> [Goal of the exercise]: All that should come back is the lines of the data below from the one containing "o with recorded" to the one containing "idx_step (R168). -/", inclusive, exactly as they stand.

(Data excerpts begins)

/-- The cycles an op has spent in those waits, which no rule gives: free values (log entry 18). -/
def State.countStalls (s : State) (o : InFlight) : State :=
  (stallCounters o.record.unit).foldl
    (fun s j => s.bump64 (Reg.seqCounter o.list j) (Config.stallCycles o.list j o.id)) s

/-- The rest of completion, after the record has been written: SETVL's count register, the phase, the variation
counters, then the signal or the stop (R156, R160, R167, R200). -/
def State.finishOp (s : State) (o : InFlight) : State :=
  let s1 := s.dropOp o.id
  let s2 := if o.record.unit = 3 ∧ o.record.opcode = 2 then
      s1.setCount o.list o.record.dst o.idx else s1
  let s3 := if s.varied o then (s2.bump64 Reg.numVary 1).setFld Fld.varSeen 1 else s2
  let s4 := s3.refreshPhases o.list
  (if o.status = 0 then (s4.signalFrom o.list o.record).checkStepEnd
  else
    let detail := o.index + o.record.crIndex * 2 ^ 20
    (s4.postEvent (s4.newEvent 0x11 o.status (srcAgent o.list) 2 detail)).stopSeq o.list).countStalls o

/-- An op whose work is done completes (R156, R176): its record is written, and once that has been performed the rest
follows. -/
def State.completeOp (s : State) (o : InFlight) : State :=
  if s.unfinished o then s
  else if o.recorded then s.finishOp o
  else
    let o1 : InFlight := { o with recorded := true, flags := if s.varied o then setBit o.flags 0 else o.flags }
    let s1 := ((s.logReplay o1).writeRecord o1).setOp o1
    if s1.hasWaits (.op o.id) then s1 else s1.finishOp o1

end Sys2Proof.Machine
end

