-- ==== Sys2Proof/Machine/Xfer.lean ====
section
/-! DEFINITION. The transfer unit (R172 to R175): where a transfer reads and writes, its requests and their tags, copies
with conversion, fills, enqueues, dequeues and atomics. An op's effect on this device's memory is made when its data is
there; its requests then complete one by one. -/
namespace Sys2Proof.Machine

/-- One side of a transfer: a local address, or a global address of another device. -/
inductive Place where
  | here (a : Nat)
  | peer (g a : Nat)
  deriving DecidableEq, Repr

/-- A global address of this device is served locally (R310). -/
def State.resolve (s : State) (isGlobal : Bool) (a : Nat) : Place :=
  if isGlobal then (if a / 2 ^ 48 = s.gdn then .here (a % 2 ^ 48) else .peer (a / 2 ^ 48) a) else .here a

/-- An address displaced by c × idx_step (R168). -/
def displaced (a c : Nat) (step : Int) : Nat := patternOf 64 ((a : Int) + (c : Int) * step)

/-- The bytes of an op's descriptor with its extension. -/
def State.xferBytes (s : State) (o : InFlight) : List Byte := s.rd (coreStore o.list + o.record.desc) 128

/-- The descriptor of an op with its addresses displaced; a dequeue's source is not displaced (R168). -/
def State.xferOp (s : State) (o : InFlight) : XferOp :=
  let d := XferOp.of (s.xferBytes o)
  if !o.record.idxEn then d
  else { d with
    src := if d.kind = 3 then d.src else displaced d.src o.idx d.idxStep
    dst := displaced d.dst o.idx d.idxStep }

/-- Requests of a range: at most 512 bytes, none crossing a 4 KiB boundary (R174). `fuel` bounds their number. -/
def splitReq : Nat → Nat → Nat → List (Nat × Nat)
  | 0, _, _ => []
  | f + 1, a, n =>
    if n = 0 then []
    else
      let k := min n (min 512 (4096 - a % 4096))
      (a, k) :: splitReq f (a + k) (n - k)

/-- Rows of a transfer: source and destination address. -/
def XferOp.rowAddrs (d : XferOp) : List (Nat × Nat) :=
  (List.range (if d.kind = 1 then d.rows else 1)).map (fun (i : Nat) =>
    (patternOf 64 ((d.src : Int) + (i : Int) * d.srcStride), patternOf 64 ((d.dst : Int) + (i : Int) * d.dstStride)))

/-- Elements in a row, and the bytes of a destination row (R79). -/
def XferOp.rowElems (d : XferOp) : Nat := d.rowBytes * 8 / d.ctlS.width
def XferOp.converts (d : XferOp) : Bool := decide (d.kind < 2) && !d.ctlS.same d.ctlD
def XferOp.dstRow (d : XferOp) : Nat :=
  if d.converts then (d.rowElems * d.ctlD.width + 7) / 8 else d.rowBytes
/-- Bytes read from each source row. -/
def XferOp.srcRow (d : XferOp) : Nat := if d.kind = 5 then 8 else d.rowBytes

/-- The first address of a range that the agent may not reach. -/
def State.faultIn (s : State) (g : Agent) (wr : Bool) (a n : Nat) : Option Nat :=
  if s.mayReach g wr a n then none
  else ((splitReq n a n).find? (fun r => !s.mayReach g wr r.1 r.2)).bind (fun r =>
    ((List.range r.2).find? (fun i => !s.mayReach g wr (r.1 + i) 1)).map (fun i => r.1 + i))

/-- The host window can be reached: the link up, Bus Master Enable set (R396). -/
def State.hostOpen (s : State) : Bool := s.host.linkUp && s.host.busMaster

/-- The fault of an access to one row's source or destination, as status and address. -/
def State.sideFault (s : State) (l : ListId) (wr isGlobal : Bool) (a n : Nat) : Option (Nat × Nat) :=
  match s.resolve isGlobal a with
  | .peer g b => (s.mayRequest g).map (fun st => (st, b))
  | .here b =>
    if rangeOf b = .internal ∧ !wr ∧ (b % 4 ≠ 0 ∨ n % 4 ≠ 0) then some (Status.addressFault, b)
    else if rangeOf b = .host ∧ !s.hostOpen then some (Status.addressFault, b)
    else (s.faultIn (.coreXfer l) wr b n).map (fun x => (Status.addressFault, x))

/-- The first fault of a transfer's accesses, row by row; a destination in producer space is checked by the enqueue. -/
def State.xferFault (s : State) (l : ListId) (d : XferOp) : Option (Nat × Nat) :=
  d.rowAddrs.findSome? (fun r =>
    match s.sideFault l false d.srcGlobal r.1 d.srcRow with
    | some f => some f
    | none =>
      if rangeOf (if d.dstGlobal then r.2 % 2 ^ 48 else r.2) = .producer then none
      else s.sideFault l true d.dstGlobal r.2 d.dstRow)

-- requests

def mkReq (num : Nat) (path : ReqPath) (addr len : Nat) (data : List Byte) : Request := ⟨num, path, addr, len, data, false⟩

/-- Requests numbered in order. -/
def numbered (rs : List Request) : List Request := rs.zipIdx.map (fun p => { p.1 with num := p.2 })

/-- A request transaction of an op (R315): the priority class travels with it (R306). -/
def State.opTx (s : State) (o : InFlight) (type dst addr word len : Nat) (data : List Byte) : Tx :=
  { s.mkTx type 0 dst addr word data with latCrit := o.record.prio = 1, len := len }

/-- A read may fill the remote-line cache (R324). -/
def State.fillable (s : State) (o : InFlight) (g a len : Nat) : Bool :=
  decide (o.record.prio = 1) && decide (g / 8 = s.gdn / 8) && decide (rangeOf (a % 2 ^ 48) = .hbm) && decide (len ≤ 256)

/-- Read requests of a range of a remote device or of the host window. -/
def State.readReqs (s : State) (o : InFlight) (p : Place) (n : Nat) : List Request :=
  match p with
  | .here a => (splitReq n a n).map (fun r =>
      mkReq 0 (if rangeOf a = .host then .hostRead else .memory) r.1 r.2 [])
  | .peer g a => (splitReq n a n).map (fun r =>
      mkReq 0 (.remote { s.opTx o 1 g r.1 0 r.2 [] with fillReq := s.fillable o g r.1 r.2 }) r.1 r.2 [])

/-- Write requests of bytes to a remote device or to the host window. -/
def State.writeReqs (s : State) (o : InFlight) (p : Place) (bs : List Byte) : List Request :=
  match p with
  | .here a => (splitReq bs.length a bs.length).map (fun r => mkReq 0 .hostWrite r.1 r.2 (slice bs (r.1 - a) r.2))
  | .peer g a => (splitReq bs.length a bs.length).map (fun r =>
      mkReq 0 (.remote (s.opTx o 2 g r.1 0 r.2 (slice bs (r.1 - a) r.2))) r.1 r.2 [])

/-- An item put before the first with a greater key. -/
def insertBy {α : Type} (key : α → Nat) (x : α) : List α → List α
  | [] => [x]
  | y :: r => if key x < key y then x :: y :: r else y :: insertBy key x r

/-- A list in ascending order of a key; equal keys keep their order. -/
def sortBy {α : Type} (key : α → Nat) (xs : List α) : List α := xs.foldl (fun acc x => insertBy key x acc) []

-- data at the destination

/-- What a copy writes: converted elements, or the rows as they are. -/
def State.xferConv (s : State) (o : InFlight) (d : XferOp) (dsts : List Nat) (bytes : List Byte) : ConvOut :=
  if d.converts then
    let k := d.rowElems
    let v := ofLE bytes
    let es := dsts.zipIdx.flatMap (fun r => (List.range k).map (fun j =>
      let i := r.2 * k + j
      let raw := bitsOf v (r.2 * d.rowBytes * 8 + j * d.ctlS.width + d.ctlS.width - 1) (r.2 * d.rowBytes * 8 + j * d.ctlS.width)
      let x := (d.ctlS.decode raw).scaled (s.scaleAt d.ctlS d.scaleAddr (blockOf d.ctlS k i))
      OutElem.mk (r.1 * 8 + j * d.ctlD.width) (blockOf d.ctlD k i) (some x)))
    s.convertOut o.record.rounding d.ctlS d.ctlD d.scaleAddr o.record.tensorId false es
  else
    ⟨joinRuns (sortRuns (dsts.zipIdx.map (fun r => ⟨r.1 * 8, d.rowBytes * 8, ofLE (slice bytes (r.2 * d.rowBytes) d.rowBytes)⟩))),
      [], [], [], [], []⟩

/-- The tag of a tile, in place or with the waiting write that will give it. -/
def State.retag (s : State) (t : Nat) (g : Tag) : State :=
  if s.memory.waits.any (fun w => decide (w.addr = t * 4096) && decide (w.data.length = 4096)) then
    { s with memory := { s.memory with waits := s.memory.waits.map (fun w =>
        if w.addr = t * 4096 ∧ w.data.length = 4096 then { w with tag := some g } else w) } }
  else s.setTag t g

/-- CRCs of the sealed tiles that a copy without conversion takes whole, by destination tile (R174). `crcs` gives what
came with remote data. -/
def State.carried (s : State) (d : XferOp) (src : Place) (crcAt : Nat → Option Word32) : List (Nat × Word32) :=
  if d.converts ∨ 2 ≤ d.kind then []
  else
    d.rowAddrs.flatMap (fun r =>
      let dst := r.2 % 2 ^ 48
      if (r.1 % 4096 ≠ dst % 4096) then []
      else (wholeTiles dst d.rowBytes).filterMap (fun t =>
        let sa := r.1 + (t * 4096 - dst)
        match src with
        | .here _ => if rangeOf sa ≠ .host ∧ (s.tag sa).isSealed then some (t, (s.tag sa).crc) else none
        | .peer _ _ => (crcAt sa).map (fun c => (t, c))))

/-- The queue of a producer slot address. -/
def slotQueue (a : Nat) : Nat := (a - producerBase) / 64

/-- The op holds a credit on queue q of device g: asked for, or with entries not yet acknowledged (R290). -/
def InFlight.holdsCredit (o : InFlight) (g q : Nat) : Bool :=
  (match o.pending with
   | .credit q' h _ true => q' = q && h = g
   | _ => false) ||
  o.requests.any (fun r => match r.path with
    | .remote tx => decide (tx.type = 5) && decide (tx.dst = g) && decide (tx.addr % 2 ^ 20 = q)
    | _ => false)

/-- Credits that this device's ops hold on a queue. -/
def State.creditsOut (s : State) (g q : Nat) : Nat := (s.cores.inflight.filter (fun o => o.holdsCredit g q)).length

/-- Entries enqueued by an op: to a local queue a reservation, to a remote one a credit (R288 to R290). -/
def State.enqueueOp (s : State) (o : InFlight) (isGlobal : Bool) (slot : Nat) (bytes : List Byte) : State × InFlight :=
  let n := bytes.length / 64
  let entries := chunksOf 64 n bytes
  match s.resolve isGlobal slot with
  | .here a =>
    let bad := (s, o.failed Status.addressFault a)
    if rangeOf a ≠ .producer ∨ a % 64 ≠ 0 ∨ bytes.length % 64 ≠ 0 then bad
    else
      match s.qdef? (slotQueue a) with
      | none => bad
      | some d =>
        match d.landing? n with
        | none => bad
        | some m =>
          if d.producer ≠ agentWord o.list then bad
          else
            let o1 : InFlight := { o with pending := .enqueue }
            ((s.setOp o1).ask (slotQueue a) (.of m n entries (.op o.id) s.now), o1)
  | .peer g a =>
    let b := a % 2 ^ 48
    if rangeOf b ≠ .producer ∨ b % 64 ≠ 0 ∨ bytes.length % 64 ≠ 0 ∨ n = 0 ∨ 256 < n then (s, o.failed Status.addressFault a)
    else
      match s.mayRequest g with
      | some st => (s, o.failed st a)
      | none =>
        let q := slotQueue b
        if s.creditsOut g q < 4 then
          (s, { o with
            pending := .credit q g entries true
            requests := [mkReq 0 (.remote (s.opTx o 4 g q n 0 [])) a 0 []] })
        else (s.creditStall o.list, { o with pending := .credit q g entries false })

(Data excerpts ends)

> [Problem solution]:
    let o1 : InFlight := { o with recorded := true, flags := if s.varied o then setBit o.flags 0 else o.flags }
    let s1 := ((s.logReplay o1).writeRecord o1).setOp o1
    if s1.hasWaits (.op o.id) then s1 else s1.finishOp o1

end Sys2Proof.Machine
end

-- ==== Sys2Proof/Machine/Xfer.lean ====
section
/-! DEFINITION. The transfer unit (R172 to R175): where a transfer reads and writes, its requests and their tags, copies
with conversion, fills, enqueues, dequeues and atomics. An op's effect on this device's memory is made when its data is
there; its requests then complete one by one. -/
namespace Sys2Proof.Machine

/-- One side of a transfer: a local address, or a global address of another device. -/
inductive Place where
  | here (a : Nat)
  | peer (g a : Nat)
  deriving DecidableEq, Repr

/-- A global address of this device is served locally (R310). -/
def State.resolve (s : State) (isGlobal : Bool) (a : Nat) : Place :=
  if isGlobal then (if a / 2 ^ 48 = s.gdn then .here (a % 2 ^ 48) else .peer (a / 2 ^ 48) a) else .here a

/-- An address displaced by c × idx_step (R168). -/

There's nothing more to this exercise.